“What?”
“Nothing. It’s... I never leave McCloud’s. I mean, not that I never have. It’s just...”
“What?”
“I don’t actually think you want to hear this.”
“You don’t get to decide what I want to hear.”
“It doesn’t speak well of me.”
“I don’t care,” she said. “I didn’t think we were worried about things like that. I thought we just said things. Because whatever this is... It is what it is, right? And I can’t go on forever. You don’t need to impress me. The same as I don’t need to impress you. Unless the rules change, in which case I’m going to feel awfully embarrassed.”
The corner of his mouth hitched. Then he let out a breath.
“I go out of town sometimes to hit different Western bars. Hook up. Stuff like that. I guess, especially when I was in my twenties, you could call some of the stuff I did... A bender. Get drunk, hop beds, don’t remember what happened, don’t remember anyone’s name, barely even remember your own name. That kind of thing. But I can’t remember the last time I went somewhere just to be there. And I wasn’t drunk, and I wasn’t trying to forget something.”
Her chest felt sore.
“Really? That’s the only reason you’ve ever traveled?”
He was quiet for a beat. “Yes. The only reason. Mostly, I just work. Hard labor kind of exhausts the demons right out of you. There’s something cathartic about that. Ten-dollar word. I bet you didn’t think I knew that one. Just goes to show you, you can get a pretty good education in that little one-room schoolhouse.”
“I appreciate that,” she said.
She stole a French fry out of his basket. He took one out of hers.
“Today was fun,” he said.
It was such a simple admission. And one she had a feeling meant a lot.
“When was the last time you got to know anyone?”
“I can’t even remember. Not really getting to know them. Nothing real.” He cleared his throat. “Anyway. Don’t tell my brothers that I enjoyed the day in the cutesy little town, please? Because they will spend the rest of my life making me pay for that.”
“Scout’s honor,” she said.
For all of his beauty, for all of his easy manner, she sensed a profound sadness in Brody. She didn’t know why she hadn’t been insightful enough to see it right away. Because now... She couldn’t not see it. There was a heaviness that he carried, and it ate at her. And he had done so much for her. From cooking her breakfast to bringing her here. Carrying her bags. Giving her multiple orgasms. Restoring her confidence in herself. It... It hadn’t even occurred to her to do something for him. Because she was on a journey of self-discovery, and she was loving it. But Brody wasn’t an inanimate object that she could buy like a sweaterdress to symbolize a new lease on life. Brody was a man. And he was bringing his own baggage to this equation. And there were aspects of it that were new to him too. Maybe not the sex in the back of a pickup truck, but the talking. The connecting. Doing things just for the sake of doing them.
He worked. And he played his way to oblivion.
But she sensed that Brody McCloud had never just...lived. He’d never just existed. He’d never just sat and felt comfortable with who he was.
She had the feeling that he... That he might not like himself very much. When she looked at him, she saw the most amazing, beautiful, wonderful man she had ever known...
That is getting a little bit deep, Elizabeth.
Yeah. It was.
Maybe she needed to walk that back, but she knew it would end. She did.

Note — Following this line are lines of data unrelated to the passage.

-- ==== Sys2Proof/Machine/Core.lean ====
section
/-! DEFINITION. The machine behind the host's interface. -/

/-- The block as the host's machine. -/
def Sys2Proof.core : Host.Core :=
  { State := Sys2Proof.Machine.State, Fault := Sys2Proof.Machine.Fault, Refusal := Sys2Proof.Machine.Refusal,
    step := Sys2Proof.Machine.step, reset := Sys2Proof.Machine.State.reset }
end

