/-- MAIN_CLOCK_CHECK shows a good clock, and a stopped one reaches Sage. SAGE_CLOCK_CHECK with a good clock only shows the deviation; with a stopped one,
like a failed safe supply, a lost alive signal, an alive signal that does not resume and a mismatch of the Sage pair, it takes the loss path:
Sage is lost and halted, every pin is asserted and the cause is shown. SAGE_RESET starts the warden's sequence when every group is held, and is
counted as refused otherwise. A mismatch of an APC pair halts that pair and reaches Sage; injected errors are counted; a permitted debug
halt sets NOT_SAFE, and the resume ends it. -/
def Obligations.SageHealth : Prop :=
  (∀ (n : Nat) (s : State), 3840 ≤ n → n ≤ 4160 →
    Runs (.mainClockCheck n) s (fun u => u.shows fSAGE_HEALTH_clk_ok = 1 ∧ u.sage.mainBad = false ∧ u.sage.inbox = s.sage.inbox ∧
      OnlyRegs [aSAGE_CLK_STAT, aSAGE_HEALTH] s u)) ∧
  (∀ (n : Nat) (s : State), n < 100 → s.on fSAGE_HEALTH_clk_ok = true →
    Runs (.mainClockCheck n) s (fun u => u.shows fSAGE_HEALTH_clk_ok = 0 ∧ u.sage.mainBad = true ∧
      u.sage.inbox = s.sage.inbox ++ [⟨2, .none, false⟩] ∧ OnlyRegs [aSAGE_CLK_STAT, aSAGE_HEALTH] s u)) ∧
  (∀ (n : Nat) (b : Bool) (s : State), 1920 ≤ n → n ≤ 2080 → b = false →
    Runs (.sageClockCheck n b) s (fun u => u.sage = { s.sage with sclkBad := false } ∧ OnlyRegs [aSAGE_CLK_STAT] s u)) ∧
  (∀ (n : Nat) (b : Bool) (s : State), b = true → s.sage.lost = false →
    Runs (.sageClockCheck n b) s (fun u => u.sage.lost = true ∧ u.sage.halted = true ∧ u.shows fSAGE_PIN_STAT_asserted = 15 ∧
      u.shows fAPC_SAGE_LOST_cause = 2 ∧ u.shows fAPC_SAGE_LOST_lost = 1)) ∧
  (∀ (core : Bool) (s : State), s.on fSAGE_HEALTH_sup_ok = true → core = true →
    Runs (.sageSupplyCheck core false) s (fun u => u.shows fSAGE_HEALTH_sup_ok = 0 ∧ u.sage.inbox = s.sage.inbox ++ [⟨2, .none, false⟩] ∧
      OnlyRegs [aSAGE_HEALTH] s u)) ∧
  (∀ (s : State), s.sage.lost = false →
    Runs (.sageSupplyCheck false true) s (fun u => u.sage.lost = true ∧ u.shows fAPC_SAGE_LOST_cause = 3 ∧
      u.shows fSAGE_PIN_STAT_asserted = 15)) ∧
  (∀ (s : State), s.sage.running = true → s.sage.aliveSusp = false → s.sage.lost = false →
    Runs .aliveLoss s (fun u => u.sage.lost = true ∧ u.sage.halted = true ∧ u.shows fAPC_SAGE_LOST_cause = 5 ∧
      u.shows fAPC_SAGE_EVT_lost = 1 ∧ u.shows fSAGE_PIN_STAT_asserted = 15)) ∧
  (∀ (s : State), s.sage.running = false → Runs .aliveLoss s (fun u => u = s)) ∧
  (∀ (r : Req) (s : State), s.grants r 0x400F0008 true = true → s.allHeld = true → s.isRun 4 = true →
    Runs (.sageReset r) s (fun u => u.sage.aliveSusp = true ∧ u.sage.resetAt = some s.now ∧ (u.warden 4).st = .drain ∧
      (u.warden 4).purpose = .reset)) ∧
  (∀ (r : Req) (n : Fin 128) (s : State), s.grants r 0x400F0008 true = true → s.legEn n.val = true →
    inHold (s.mgState (s.legMg n.val)) = false → s.tmr = [] →
    Runs (.sageReset r) s (fun u => u.sage = s.sage ∧ (∀ j : Fin 17, (u.warden j.val).st = (s.warden j.val).st) ∧ u.shows ⟨0x400F001C, 17, 1⟩ = 1 ∧
      u.shows fFAB_SRST_REF_cnt = min (s.get fFAB_SRST_REF_cnt + 1) (2 ^ fFAB_SRST_REF_cnt.w - 1))) ∧
  (∀ (t : Nat) (s : State), s.sage.resetAt = some t → s.sage.lost = false →
    Runs .aliveResumeTimeout s (fun u => u.now = max s.now (t + ms) ∧ u.sage.lost = true ∧ u.shows fAPC_SAGE_LOST_cause = 5)) ∧
  (∀ (i : Fin 2) (c : Fin 16) (s : State), s.on (fAPC_LS_STAT_broken i.val) = false → (s.apcPair i.val).halted = false → s.tmr = [] →
    Runs (.lockstepMismatch (.apc i) c) s (fun u => (u.apcPair i.val).halted = true ∧ u.shows (fAPC_LS_STAT_mis i.val) = 1 ∧
      u.shows (fAPC_LS_STAT_halted i.val) = 1 ∧ u.shows (fAPC_LS_STAT_cause i.val) = c.val ∧
      u.sage.inbox = s.sage.inbox ++ [⟨3, nOther i.val, false⟩])) ∧
  (∀ (c : Fin 16) (s : State), s.sage.lost = false →
    Runs (.lockstepMismatch .sage c) s (fun u => u.sage.lost = true ∧ u.shows fAPC_SAGE_LOST_cause = 1)) ∧
  (∀ (r : Req) (i : Fin 2) (s : State), s.grants r aAPC_LS_INJ true = true → s.on (fAPC_LS_STAT_broken i.val) = false →
    Runs (.lockstepInject r i) s (fun u => u.shows (fAPC_LS_STAT_cause i.val) = 8 ∧ u.apcs = s.apcs ∧
      u.shows (fAPC_LS_STAT_inj_cnt i.val) = min (s.get (fAPC_LS_STAT_inj_cnt i.val) + 1) (2 ^ (fAPC_LS_STAT_inj_cnt i.val).w - 1) ∧
      u.sage.inbox = s.sage.inbox ++ [⟨3, nOther i.val, true⟩] ∧ OnlyRegs [aAPC_LS_STAT i.val] s u)) ∧
  (∀ (r : Req) (s : State), s.grants r aSAGE_LS_INJ true = true →
    Runs (.sageLsInject r) s (fun u => u.shows fSAGE_LS_STAT_inj_ok = 1 ∧ u.sage = s.sage ∧
      u.shows fSAGE_LS_STAT_inj_cnt = min (s.get fSAGE_LS_STAT_inj_cnt + 1) (2 ^ fSAGE_LS_STAT_inj_cnt.w - 1) ∧
      OnlyRegs [aSAGE_LS_STAT] s u)) ∧
  (∀ (i : Fin 2) (s : State), s.on (fAPC_LS_STAT_dbg_allow 0) = true →
    Runs (.debugHalt (.apc i)) s (fun u => (u.apcPair i.val).dbgHalt = true ∧ u.shows (fAPC_LS_STAT_broken i.val) = 1 ∧
      u.bitAt aSAGE_HEALTH (8 + i.val) = true ∧ u.apcs = (s.putApc i.val { s.apcPair i.val with dbgHalt := true }).apcs)) ∧
  (∀ (x : CorePair) (s : State), s.on (fAPC_LS_STAT_dbg_allow 0) = false → Runs (.debugHalt x) s (fun u => u = s)) ∧
  (∀ (s : State), s.sage.dbgHalt = true →
    Runs (.debugResume .sage) s (fun u => u.sage.dbgHalt = false ∧ u.sage.aliveSusp = s.sage.resetAt.isSome ∧
      u.shows fSAGE_HEALTH_dbg = 0 ∧ OnlyRegs [aSAGE_HEALTH] s u))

So what was wrong with acknowledging that he was wonderful? He certainly wouldn’t do it.
She remembered his Christmas story. That heart-wrenching, horrible Christmas story. His father burning all of the gifts.
What must it have been like? To be the one who didn’t get that kind of abuse, but who must feel marked by it, all the same?
There were a lot of different kinds of abuse. She knew it well, not just because of her job as a therapist, but because of her time spent in foster care. She had met children who were neglected—like her. The kind of benign lack of care that could lead easily to death, even though it wasn’t a thoughtful, active cruelty. She had seen kids scarred by physical abuse. Kids that had been worn down by ugly words. And she knew... She knew that it all left a distinct pattern of scars. If not on your skin, beneath it. And that everybody healed from it differently. Or didn’t, as the case may be. She knew that Brody had scars. He might not wear them on his skin, but they were there.